John Wray: Die rechte Hand des Schlafes

Oskar Voxlauer ist als sehr junger Mann Soldat im Ersten Weltkrieg gewesen. Dann hat es ihn nach Rußland verschlagen, wo er eine Frau hatte, die an den Folgen der Säuberungsaktionen gestorben ist. 1938 kehrt er zurück in sein Österreichisches Heimatdorf und ist natürlich nicht mehr der, der er war. Aber auch das Dorf hat sich verändert und der Nationalsozialismus hält Einzug.

Bei dem Buch habe ich ständig geschwankt zwischen „wie genial“ und „ja aber“. Fasziniert hat mich zunächst einmal die Tatsache, dass überhaupt jemand ein Buch über ein Bergdorf in Österreich zur Zeit des Anschlusses an das Reich schreibt. Auch dort hat der Nationalsozialismus Einzug gehalten, auch dort kommen bestimmte Menschentypen an die Macht und andere leiden darunter.

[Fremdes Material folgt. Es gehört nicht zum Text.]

/-- The pieces of a machine packet cross the package from one site to another at once: the route end `fin` is admitted, no packet waits
at a port, and every link on the way carries packets and has the credits and the flits for all of them (R190, R193, R198, R203, R207,
R210). -/
def goesAtOnce (s : State) (origin a b fin : Nat) (ps : List Mpk) : Bool :=
  isAdmitted s fin && s.dirs.all (fun e => e.2.port == []) && ps.all (fun p => decide (p.tc < 4)) &&
    ps.all (fun q => (route q.op a b).all fun h =>
      let k := hopKey h
      let pool := linkPool h.1 (carrier q origin a fin) (some (.answer 0 q none))
      (getLink s h.1).state == 3 &&
        decide (creditsUsed s k pool + tget 0 (getDir s k).credits pool +
          ps.foldl (fun n p => n + pkgCredits (carrier p origin a fin)) 0 ≤ poolSize h.1 pool) &&
        decide ((getDir s k).outstanding + (getDir s k).tx.length / 244 + 1 +
          ps.foldl (fun n p => n + pkgBytes (carrier p origin a fin) / 244 + 1) 0 ≤ 4095)) &&
    ps.all fun q => (route q.op a b).tail.all fun h => forwards s (keyFrom (hopKey h))

/-- A packet of this device for another node leaves a prism die: by the engine of its port and direction. -/
def leaves (s t : State) (pd : Nat) (p : Mpk) : Prop :=
  ∀ d cross, nextDir s p.dstNode = some (d, cross) → nodeOk s (nodeId s) = true → nodeOk s p.dstNode = true →
    passes s p.op (64 + pd) (6 * p.port + d) →
    carried t (6 * p.port + d) { p with sub := if cross then 1 else 0 }

/-- A collective packet crosses from its engine to the prism die of this device, which holds its plan, the only one of its key; its context is bound (R307). -/
def planHere (s : State) (e : Nat) (p : Mpk) (pl : Plan) : Prop :=
  ejects s e = true ∧ nodeId s ≠ 0x8000 ∧ p.dstNode = nodeId s ∧ (getCtx s p.ctx).state ∈ [3, 4, 5] ∧
    (getCtx s p.ctx).gen = p.gen ∧
    s.plans.find? (fun q => q.pd / 2 == oePd e / 2 && q.ctx == p.ctx && q.gen == p.gen &&
      q.coll == (collHdrOf p.data).collId) = some pl ∧ findPlan s pl.pd pl.ctx pl.coll = some pl

/-- The packet belongs to the running instance of its plan, which has not completed. -/
def instHere (s : State) (p : Mpk) (pl : Plan) (i : Inst) : Prop :=
  findInst s pl.pd pl.ctx pl.coll = some i ∧ i.aborting = false ∧ i.doneAt = none ∧ (collHdrOf p.data).seq = i.seq ∧
    i.seq ≠ (pl.seq + 1) % 65536 ∧ isAhead pl.seq i.seq = false

/-- Source of a request: TWN and SVC are one source each (R400). -/
def requester (p : Path) (source : List Byte) : List Byte := if 6 ≤ pathCode p then [byte (pathCode p)] else source

/-- A request on a path is served: the path is live and no mailbox, writes are not all refused (MGT answers even then), and
no kept response has its REQ_ID. -/
def serves (s : State) (p : Path) (source : List Byte) (req : Nat) : Bool :=
  !isHst (pathCode p) && pathLive s p && (!allRefused s || isMgt p) &&
    (s.mg.kept.find? fun x => x.source == requester p source && x.path == pathCode p && x.reqId == req).isNone

/-- A response went out, sealed for the twin on TWN, and is kept for its source (R397, R400). -/
def replied (s t : State) (r : Resp) : Prop :=
  (if r.path = 6 then ∃ n k, Output.mgmtMsg s.twin.node 1 n (sealTwin { s with twin.txCount := k } (respBytes r)) ∈ t.out
   else Output.resp r ∈ t.out) ∧ (r.source ≠ [] → r ∈ t.mg.kept)

end Sys2Proof.Machine
end

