/-! ## Facets come up (R12, R14, R15, R20, R346, R412, R458, R459) -/

/-- STARTUP_RESUME, FACET_POWER_ON, STRAP_LATCH, DIE_ADMISSION and FACET_RESET_OFF_END; NEAR_TRAINING_DONE,
NEAR_ZEROING_DONE, FAR_TRAINING_DONE, FAR_ZEROING_DONE, SP_DOMAIN_WAKE and SP_ZEROING_DONE. `settleNet` lets the
packets that wait for the new end go on.
The wall counter after a deadline (log 2), straps read again and their earlier admission (logs 70 and 71), the place
of lanes in groups (log 80), the status of a die that fails in two ways (log 93) and how far waiting packets go in
one command (log 109) are the model's choices. -/
def Obligations.FacetsAndMemoriesComeUp : Prop :=
  (∀ s : State, s.hub.firmware = true → s.hub.resumed = false → flashOk s = true → s.stored = true →
    ∃ t, exec .startupResume s = .next t ∧ t.hub.resumed = true ∧ t.jrnl.bootSeq = (resumeOf (commitHeld s)).next ∧
      t.hub.startup = waitCode t ∧ (s.hub.hb0Failed = false → tget 0 t.admitted 96 = 1) ∧
      (s.hub.hb1Failed = false → tget 0 t.admitted 97 = 1) ∧
      Keeps (journaling ++ ([.elog, .pw, .facets, .admitted, .lsms] : List Part)) s t) ∧
  (∀ s : State, s.hub.firmware = true → s.hub.resumed = false → flashOk s = false →
    ∃ t, exec .startupResume s = .next t ∧ t.hub.resumed = false ∧ t.hub.startup = 3 ∧ Keeps [.hub] s t) ∧
  (∀ (f : Facet) (s : State), s.hub.resumed = true → s.hub.bothFailed = false → s.pw.tripped = false →
    s.pw.supply < 2 → nextPowered s = some f.val → (getFacet s f).state = 0 → waitCode s = 4 → s.stored = true →
    ∃ t, exec (.facetPowerOn f) s = .next t ∧ (getFacet t f).state = 1 ∧ t.hub.startup = 4 ∧ t.hub.forwarding = true ∧
      t.hub.lastFacetOn = some (wall t) ∧ t.hub.nextFacet = f + 1 ∧
      (∀ u, s.hub.lastFacetOn = some u → u + 10000000 ≤ wall t) ∧
      (∀ d ∈ facetDies f, (getCd t d).near = 1 ∧ (getCd t d).spSingle = 1 ∧ (getCd t d).spDual = 1 ∧
        (getFd t d).state = 1) ∧
      (∀ g : Nat, g ≠ f → getFacet t g = getFacet s g) ∧
      Keeps (journaling ++ ([.time, .facets, .cds, .fds, .oes, .links, .dirs] : List Part)) s t) ∧
  (∀ (site : SiteNo) (f strap : Nat) (s : State), siteFacet site = some f → facetPowered s f = true →
    site.val ∉ (getFacet s f).relatch →
    exec (.strapLatch site strap) s =
      .next (if tget 0 s.straps site = 0 then { s with straps := tset 0 s.straps site (strap % 256 + 1) } else s)) ∧
  (∀ (site : SiteNo) (f strap : Nat) (s : State), siteFacet site = some f → facetPowered s f = true →
    site.val ∈ (getFacet s f).relatch → s.stored = true →
    ∃ t, exec (.strapLatch site strap) s = .next t ∧ tget 0 t.straps site = strap % 256 + 1 ∧
      site.val ∉ (getFacet t f).relatch ∧ (∀ k : Nat, k ≠ site → tget 0 t.straps k = tget 0 s.straps k) ∧
      (∀ g : Nat, g ≠ f → getFacet t g = getFacet s g) ∧ Keeps [.facets, .straps] s t) ∧
  (∀ (site : SiteNo) (strap : Nat) (s : State), 98 ≤ site.val → s.hub.on = true →
    exec (.strapLatch site strap) s =
      .next (if tget 0 s.straps site = 0 then { s with straps := tset 0 s.straps site (strap % 256 + 1) } else s)) ∧
  (∀ (x : SiteNo) (f : Nat) (s : State), siteFacet x = some f → facetPowered s f = true → tget 0 s.straps x ≠ 0 →
    tget 0 s.admitted x ≠ 1 → tget 0 s.held x = 0 → portsPassed s x = true → x.val ∉ (getFacet s f).relatch →
    admitStatus s [x] x = 0 →
    exec (.dieAdmission [x]) s =
      .next (settleNet { s with siteStatus := tset 0 s.siteStatus x 0, admitted := tset 0 s.admitted x 1 })) ∧
  (∀ (x : SiteNo) (f : Nat) (s : State), siteFacet x = some f → facetPowered s f = true → tget 0 s.straps x ≠ 0 →
    tget 0 s.admitted x ≠ 1 → tget 0 s.held x = 0 → portsPassed s x = true → x.val ∉ (getFacet s f).relatch →
    admitStatus s [x] x ≠ 0 → s.stored = true →
    ∃ u, exec (.dieAdmission [x]) s = .next (settleNet u) ∧ tget 0 u.siteStatus x = admitStatus s [x] x ∧
      tget 0 u.held x = 1 ∧ (getFacet u f).state = 4 ∧
      Keeps (journaling ++ ([.elog, .facets, .siteStatus, .held, .ctxs] : List Part)) s u) ∧
  (∀ (f : Facet) (s : State), (getFacet s f).rstStep = 2 → s.stored = true →
    ∃ t, exec (.facetResetOffEnd f) s = .next t ∧ (getFacet s f).offSince + 2300000000 ≤ wall t ∧
      (numGet s oFacetEnable (f + 1) ≠ 0 → (getFacet t f).rstStep = 3 ∧
        (∀ d ∈ facetDies f, (getCd t d).near = 1 ∧ (getFd t d).state = 1) ∧
        Keeps [.time, .hub, .mg, .facets, .cds, .fds, .links, .dirs] s t) ∧
      (numGet s oFacetEnable (f + 1) = 0 → (getFacet s f).state = 1 → (getFacet t f).state = 0 ∧
        (getFacet t f).rstStep = 0 ∧ (∀ d ∈ facetDies f, ∀ a, nearBase d ≤ a → a < nearBase d + nearSize →
          memGet t a = 0))) ∧
  (∀ (d : Die) (lanes : List Nat) (s : State), (getCd s d).near = 1 → badGroups 18 256 lanes = [] → s.stored = true →
    ∃ t, exec (.nearTrainingDone d lanes) s = .next t ∧ (getCd t d).near = 2 ∧
      (getCd t d).spareMap = bitsOf (lameGroups 18 256 lanes) ∧ (∀ k : Nat, k ≠ d → getCd t k = getCd s k) ∧
      Keeps [.elog, .cds] s t) ∧
  (∀ (d : Die) (lanes : List Nat) (s : State), (getCd s d).near = 1 → badGroups 18 256 lanes ≠ [] → s.stored = true →
    ∃ t, exec (.nearTrainingDone d lanes) s = .next t ∧ (getCd t d).near = 4 ∧
      ((getFacet s (d / 8)).state ≠ 0 → (getFacet t (d / 8)).state = 4) ∧
      (∀ k : Nat, k ≠ d → getCd t k = getCd s k) ∧ Keeps (journaling ++ ([.elog, .facets, .cds,
        .ctxs] : List Part)) s t) ∧
  (∀ (d : Die) (s : State), (getCd s d).near = 2 → s.stored = true →
    ∃ t, exec (.nearZeroingDone d) s = .next t ∧ (getCd t d).near = 3 ∧ (getCd t d).debt = 0 ∧
      (∀ k : Nat, k ≠ d → getCd t k = getCd s k) ∧ Keeps [.cds] s t) ∧
  (∀ (k : Die) (lanes : List Nat) (s : State), (getFd s k).state = 1 → badGroups 36 32 lanes = [] → s.stored = true →
    ∃ t, exec (.farTrainingDone k lanes) s = .next t ∧ (getFd t k).state = 2 ∧ (getFd t k).marginal = 0 ∧
      (getFd t k).spareMap =
        bitsOf (lameGroups 36 32 (lanes ++ (List.range 1152).filter (bit (getFd s k).marginal ·))) ∧ (∀ j : Nat, j ≠ k → getFd t j = getFd s j) ∧
      Keeps [.elog, .fds] s t) ∧
  (∀ (k : Die) (lanes : List Nat) (s : State), (getFd s k).state = 1 → badGroups 36 32 lanes ≠ [] → s.stored = true →
    ∃ t, exec (.farTrainingDone k lanes) s = .next t ∧ (getFd t k).state = 4 ∧
      ((getFacet s (k / 8)).state ≠ 0 → (getFacet t (k / 8)).state = 4) ∧
      (∀ j : Nat, j ≠ k → getFd t j = getFd s j) ∧ Keeps (journaling ++ ([.elog, .facets, .fds,
        .ctxs] : List Part)) s t) ∧
  (∀ (k : Die) (s : State), (getFd s k).state = 2 → s.stored = true →
    ∃ t, exec (.farZeroingDone k) s = .next t ∧ (getFd t k).state = 3 ∧ (getFd t k).winStart = wall s ∧
      (getFd t k).winLen = numGet s oFarPrioWindow (k + 1) ∧ (getFd t k).winShare = numGet s oFarC0Share (k + 1) ∧
      (getFd t k).weights = numGet s oFarClassWeights (k + 1) ∧
      (getFd t k).c0Served = 0 ∧ (getFd t k).scrubAt = wall s ∧ (∀ j : Nat, j ≠ k → getFd t j = getFd s j) ∧
      Keeps [.fds] s t) ∧
  (∀ (d : Die) (dom : SpDomain) (s : State), (getFacet s (d / 8)).state ≠ 0 → (getFacet s (d / 8)).state ≠ 4 →
    (if dom = .dual then (getCd s d).spDual else (getCd s d).spSingle) = 0 → s.stored = true →
    ∃ t, exec (.spDomainWake d dom) s = .next t ∧
      (if dom = .dual then (getCd t d).spDual else (getCd t d).spSingle) = 1 ∧
      (if dom = .dual then (getCd t d).dualEnd else (getCd t d).singleEnd) = s.time + spZeroing ∧
      (∀ a, memGet t a = (if spBase d + (if dom = .dual then 0x3C00000 else 0) ≤ a ∧
          a < spBase d + (if dom = .dual then 0x4000000 else 0x3C00000) then 0 else memGet s a)) ∧
      (∀ k : Nat, k ≠ d → getCd t k = getCd s k) ∧ Keeps [.cds, .mem, .ecc, .slots] s t) ∧
  (∀ (d : Die) (dom : SpDomain) (s : State), (if dom = .dual then (getCd s d).spDual else (getCd s d).spSingle) = 1 →
    s.stored = true →
    ∃ t, exec (.spZeroingDone d dom) s = .next t ∧
      (if dom = .dual then (getCd t d).spDual else (getCd t d).spSingle) = 2 ∧
      max s.time (if dom = .dual then (getCd s d).dualEnd else (getCd s d).singleEnd) ≤ t.time ∧
      (∀ k : Nat, k / 8 ≠ d / 8 → getCd t k = getCd s k) ∧ Keeps [.time, .free, .elog, .facets, .cds, .sems, .arrs] s t)
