-- ==== Sys2Proof/Laws/Frame.lean ====
section
/-! SUPPORT. Laws/Frame.lean: which fields of the state an operation may change, and that
it keeps the tables canonical, as one relation that composes. -/
namespace Sys2Proof.Machine
open Sys2Proof

/-- `Same m s t`: `t` has every field of `s` but those whose bit stands in the mask `m`; bit i is the
i-th field of `State`; and where the tables of `s` are canonical, those of `t` are. -/
structure Same (m : Nat) (s t : State) : Prop where
  pending : m.testBit 0 = false → t.pending = s.pending
  time : m.testBit 1 = false → t.time = s.time
  free : m.testBit 2 = false → t.free = s.free
  rnd : m.testBit 3 = false → t.rnd = s.rnd
  nextUid : m.testBit 4 = false → t.nextUid = s.nextUid
  hub : m.testBit 5 = false → t.hub = s.hub
  sec : m.testBit 6 = false → t.sec = s.sec
  flash : m.testBit 7 = false → t.flash = s.flash
  standby : m.testBit 8 = false → t.standby = s.standby
  jrnl : m.testBit 9 = false → t.jrnl = s.jrnl
  mg : m.testBit 10 = false → t.mg = s.mg
  twin : m.testBit 11 = false → t.twin = s.twin
  elog : m.testBit 12 = false → t.elog = s.elog
  pw : m.testBit 13 = false → t.pw = s.pw
  facets : m.testBit 14 = false → t.facets = s.facets
  straps : m.testBit 15 = false → t.straps = s.straps
  siteStatus : m.testBit 16 = false → t.siteStatus = s.siteStatus
  admitted : m.testBit 17 = false → t.admitted = s.admitted
  held : m.testBit 18 = false → t.held = s.held
  cds : m.testBit 19 = false → t.cds = s.cds
  fds : m.testBit 20 = false → t.fds = s.fds
  pds : m.testBit 21 = false → t.pds = s.pds
  oes : m.testBit 22 = false → t.oes = s.oes
  lsms : m.testBit 23 = false → t.lsms = s.lsms
  hosts : m.testBit 24 = false → t.hosts = s.hosts
  links : m.testBit 25 = false → t.links = s.links
  dirs : m.testBit 26 = false → t.dirs = s.dirs
  ctxs : m.testBit 27 = false → t.ctxs = s.ctxs
  owner : m.testBit 28 = false → t.owner = s.owner
  mem : m.testBit 29 = false → t.mem = s.mem
  ecc : m.testBit 30 = false → t.ecc = s.ecc
  sems : m.testBit 31 = false → t.sems = s.sems
  arrs : m.testBit 32 = false → t.arrs = s.arrs
  slots : m.testBit 33 = false → t.slots = s.slots
  streams : m.testBit 34 = false → t.streams = s.streams
  engines : m.testBit 35 = false → t.engines = s.engines
  topk : m.testBit 36 = false → t.topk = s.topk
  ubuf : m.testBit 37 = false → t.ubuf = s.ubuf
  net : m.testBit 38 = false → t.net = s.net
  txns : m.testBit 39 = false → t.txns = s.txns
  tags : m.testBit 40 = false → t.tags = s.tags
  outst : m.testBit 41 = false → t.outst = s.outst
  latches : m.testBit 42 = false → t.latches = s.latches
  fences : m.testBit 43 = false → t.fences = s.fences
  striped : m.testBit 44 = false → t.striped = s.striped
  terms : m.testBit 45 = false → t.terms = s.terms
  mtxns : m.testBit 46 = false → t.mtxns = s.mtxns
  plans : m.testBit 47 = false → t.plans = s.plans
  insts : m.testBit 48 = false → t.insts = s.insts
  ctrlTable : m.testBit 49 = false → t.ctrlTable = s.ctrlTable
  tickIncs : m.testBit 50 = false → t.tickIncs = s.tickIncs
  barrierHold : m.testBit 51 = false → t.barrierHold = s.barrierHold
  idle : m.testBit 52 = false → t.idle = s.idle
  xch : m.testBit 53 = false → t.xch = s.xch
  out : m.testBit 54 = false → t.out = s.out
  sto : s.stored = true → t.stored = true

theorem Same.refl (m : Nat) (s : State) : Same m s s := by constructor <;> first | exact fun _ => rfl | exact id

theorem Same.mono {a m : Nat} {s t : State} (h : Same a s t) (hm : a ||| m = m) : Same m s t := by
  have k : ∀ i, m.testBit i = false → a.testBit i = false := by
    intro i hi
    have := congrArg (fun n => n.testBit i) hm
    simp only [Nat.testBit_or, hi, Bool.or_false] at this
    exact this
  exact ⟨fun x => h.pending (k _ x), fun x => h.time (k _ x), fun x => h.free (k _ x), fun x => h.rnd (k _ x), fun x
    => h.nextUid (k _ x), fun x => h.hub (k _ x), fun x => h.sec (k _ x), fun x => h.flash (k _ x), fun x =>
    h.standby (k _ x), fun x => h.jrnl (k _ x), fun x => h.mg (k _ x), fun x => h.twin (k _ x), fun x => h.elog (k _
    x), fun x => h.pw (k _ x), fun x => h.facets (k _ x), fun x => h.straps (k _ x), fun x => h.siteStatus (k _ x),
    fun x => h.admitted (k _ x), fun x => h.held (k _ x), fun x => h.cds (k _ x), fun x => h.fds (k _ x), fun x =>
    h.pds (k _ x), fun x => h.oes (k _ x), fun x => h.lsms (k _ x), fun x => h.hosts (k _ x), fun x => h.links (k _
    x), fun x => h.dirs (k _ x), fun x => h.ctxs (k _ x), fun x => h.owner (k _ x), fun x => h.mem (k _ x), fun x =>
    h.ecc (k _ x), fun x => h.sems (k _ x), fun x => h.arrs (k _ x), fun x => h.slots (k _ x), fun x => h.streams (k
    _ x), fun x => h.engines (k _ x), fun x => h.topk (k _ x), fun x => h.ubuf (k _ x), fun x => h.net (k _ x), fun
    x => h.txns (k _ x), fun x => h.tags (k _ x), fun x => h.outst (k _ x), fun x => h.latches (k _ x), fun x =>
    h.fences (k _ x), fun x => h.striped (k _ x), fun x => h.terms (k _ x), fun x => h.mtxns (k _ x), fun x =>
    h.plans (k _ x), fun x => h.insts (k _ x), fun x => h.ctrlTable (k _ x), fun x => h.tickIncs (k _ x), fun x =>
    h.barrierHold (k _ x), fun x => h.idle (k _ x), fun x => h.xch (k _ x), fun x => h.out (k _ x), h.sto⟩

theorem Same.trans {m : Nat} {s t u : State} (h : Same m s t) (k : Same m t u) : Same m s u :=
  ⟨fun x => (k.pending x).trans (h.pending x), fun x => (k.time x).trans (h.time x), fun x => (k.free x).trans (h.free x), fun x => (k.rnd x).trans (h.rnd x), fun x => (k.nextUid x).trans (h.nextUid x), fun x => (k.hub x).trans (h.hub x), fun x => (k.sec x).trans (h.sec x), fun x => (k.flash x).trans (h.flash x), fun x => (k.standby x).trans (h.standby x), fun x => (k.jrnl x).trans (h.jrnl x), fun x => (k.mg x).trans (h.mg x), fun x => (k.twin x).trans (h.twin x), fun x => (k.elog x).trans (h.elog x), fun x => (k.pw x).trans (h.pw x), fun x => (k.facets x).trans (h.facets x), fun x => (k.straps x).trans (h.straps x), fun x => (k.siteStatus x).trans (h.siteStatus x), fun x => (k.admitted x).trans (h.admitted x), fun x => (k.held x).trans (h.held x), fun x => (k.cds x).trans (h.cds x), fun x => (k.fds x).trans (h.fds x), fun x => (k.pds x).trans (h.pds x), fun x => (k.oes x).trans (h.oes x), fun x => (k.lsms x).trans (h.lsms x), fun x => (k.hosts x).trans (h.hosts x), fun x => (k.links x).trans (h.links x), fun x => (k.dirs x).trans (h.dirs x), fun x => (k.ctxs x).trans (h.ctxs x), fun x => (k.owner x).trans (h.owner x), fun x => (k.mem x).trans (h.mem x), fun x => (k.ecc x).trans (h.ecc x), fun x => (k.sems x).trans (h.sems x), fun x => (k.arrs x).trans (h.arrs x), fun x => (k.slots x).trans (h.slots x), fun x => (k.streams x).trans (h.streams x), fun x => (k.engines x).trans (h.engines x), fun x => (k.topk x).trans (h.topk x), fun x => (k.ubuf x).trans (h.ubuf x), fun x => (k.net x).trans (h.net x), fun x => (k.txns x).trans (h.txns x), fun x => (k.tags x).trans (h.tags x), fun x => (k.outst x).trans (h.outst x), fun x => (k.latches x).trans (h.latches x), fun x => (k.fences x).trans (h.fences x), fun x => (k.striped x).trans (h.striped x), fun x => (k.terms x).trans (h.terms x), fun x => (k.mtxns x).trans (h.mtxns x), fun x => (k.plans x).trans (h.plans x), fun x => (k.insts x).trans (h.insts x), fun x => (k.ctrlTable x).trans (h.ctrlTable x), fun x => (k.tickIncs x).trans (h.tickIncs x), fun x => (k.barrierHold x).trans (h.barrierHold x), fun x => (k.idle x).trans (h.idle x), fun x => (k.xch x).trans (h.xch x), fun x => (k.out x).trans (h.out x), fun x => k.sto (h.sto x)⟩

/-- An operation that changes only fields of `a` after others that change only fields of `m`. -/
theorem Same.thru {a m : Nat} {s0 s t : State} (h : Same a s t) (hm : a ||| m = m) (h0 : Same m s0 s) : Same m s0 t :=
  h0.trans (h.mono hm)

theorem Same.ite {m : Nat} {s0 a b : State} {c : Prop} [Decidable c] (ha : Same m s0 a) (hb : Same m s0 b) :
    Same m s0 (if c then a else b) := by split <;> assumption

theorem Same.iteOf {α : Type} {m : Nat} {s0 : State} (p : α → State) {a b : α} {c : Prop} [Decidable c] (ha : Same m s0 (p a))
    (hb : Same m s0 (p b)) : Same m s0 (p (if c then a else b)) := by split <;> assumption

theorem Same.foldl {α : Type} {m : Nat} {s0 s : State} {f : State → α → State} {l : List α}
    (hf : ∀ s x, Same m s0 s → Same m s0 (f s x)) (h : Same m s0 s) : Same m s0 (l.foldl f s) := by
  induction l generalizing s with
  | nil => exact h
  | cons x l ih => exact ih (hf _ _ h)

/-- A fold whose accumulator carries the state in a part of it. -/
theorem Same.foldlPart {α β : Type} {m : Nat} {s0 : State} (p : β → State) {r : β} {f : β → α → β} {l : List α}
    (hf : ∀ r x, Same m s0 (p r) → Same m s0 (p (f r x))) (h : Same m s0 (p r)) : Same m s0 (p (l.foldl f r)) := by
  induction l generalizing r with
  | nil => exact h
  | cons x l ih => exact ih (hf _ _ h)

theorem Same.of_eq {α : Type} {m : Nat} {s0 : State} {x y : α} (p : α → State) (e : x = y) (h : Same m s0 (p x)) :
    Same m s0 (p y) := e ▸ h

theorem Same.sub {a b m : Nat} (hm : b ||| m = m) (h : a ||| b = b) : a ||| m = m := by rw [← hm, ← Nat.or_assoc, h]

theorem Same.next {m : Nat} {s0 s t : State} (e : (Host.Outcome.next s : Host.Outcome State Fault Refusal) = .next t)
    (h : Same m s0 s) : Same m s0 t := by cases e; exact h

theorem Same.some {m : Nat} {s0 s t : State} (h : Same m s0 t) (e : t = s) : Same m s0 s := e ▸ h

/-- The parts of `State.stored`. -/
structure Stored (s : State) : Prop where
  mem : Memory.wf s.mem = true
  hub : s.hub.wf = true
  sec : s.sec.wf = true
  flash : s.flash.wf = true
  jrnl : s.jrnl.wf = true
  mg : s.mg.wf = true
  elog : s.elog.wf = true
  twin : s.twin.wf = true
  pw : s.pw.wf = true
  facets : Tab.wf {} s.facets = true
  straps : Tab.wf 0 s.straps = true
  siteStatus : Tab.wf 0 s.siteStatus = true
  admitted : Tab.wf 0 s.admitted = true
  held : Tab.wf 0 s.held = true
  cds : Tab.wf {} s.cds = true
  fds : Tab.wf {} s.fds = true
  pds : Tab.wf {} s.pds = true
  oes : Tab.wf {} s.oes = true
  lsms : Tab.wf {} s.lsms = true
  hosts : Tab.wf {} s.hosts = true
  links : Tab.wf {} s.links = true
  dirs : Tab.wf {} s.dirs = true
  ctxs : Tab.wf {} s.ctxs = true
  owner : Tab.wf 0 s.owner = true
  ecc : Tab.wf 0 s.ecc = true
  sems : Tab.wf 0 s.sems = true
  arrs : Tab.wf 0 s.arrs = true
  slots : Tab.wf {} s.slots = true
  streams : Tab.wf {} s.streams = true
  engines : Tab.wf {} s.engines = true
  topk : Tab.wf {} s.topk = true
  ubuf : Tab.wf 0 s.ubuf = true
  tags : Tab.wf 0 s.tags = true
  outst : Tab.wf 0 s.outst = true
  latches : Tab.wf {} s.latches = true
  fences : Tab.wf [] s.fences = true
  striped : Tab.wf 0 s.striped = true
  idle : Tab.wf [] s.idle = true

Voxlauer will über seine Zeit in Rußland nicht reden und hat dafür gute Gründe. Die werden im Buch auch nach und nach beschrieben. Das ist mit den Rückblenden der geniale Teil des Buches, der an Hemingway oder Remarque erinnert. Oskar zieht nicht verständlicherweise von den Menschen zurück, ist nicht mehr der leicht zu gängelnde Teenager, den sie alle kannten. Er lernt eine Frau kennen und lieben und hier wird es verwirrend. John Wray überläßt so viel dem Urteil und der Fantasy des Lesers, dass es manchmal unverständlich wird. Voxlauers Handlungen und Motive werden unklar, auch die deutliche Beschreibung alter Traumata ändert nichts daran, dass man mit diesem Protagonisten einfach nicht mehr warm wird. Dazu kommt, das schon recht viele Klischees über die Zeit abgearbeitet werden. Kommunisten, Juden, SS-Leute und Anverwandschaft, all das bleibt papieren und trifft nicht ins Herz des Lesers. Schade eigentlich.

Das Ende kommt unvermittelt und irgendwie unfertig. Insgesamt bin ich froh, das Buch gelesen zu haben, eben wegen der Thematik, fand es aber nicht überzeugend.

John Wray: Die rechte Hand des Schlafes.
rororo, November 2017.
384 Seiten, Taschenbuch, 10,99 Euro.

Diese Rezension wurde verfasst von Regina Lindemann.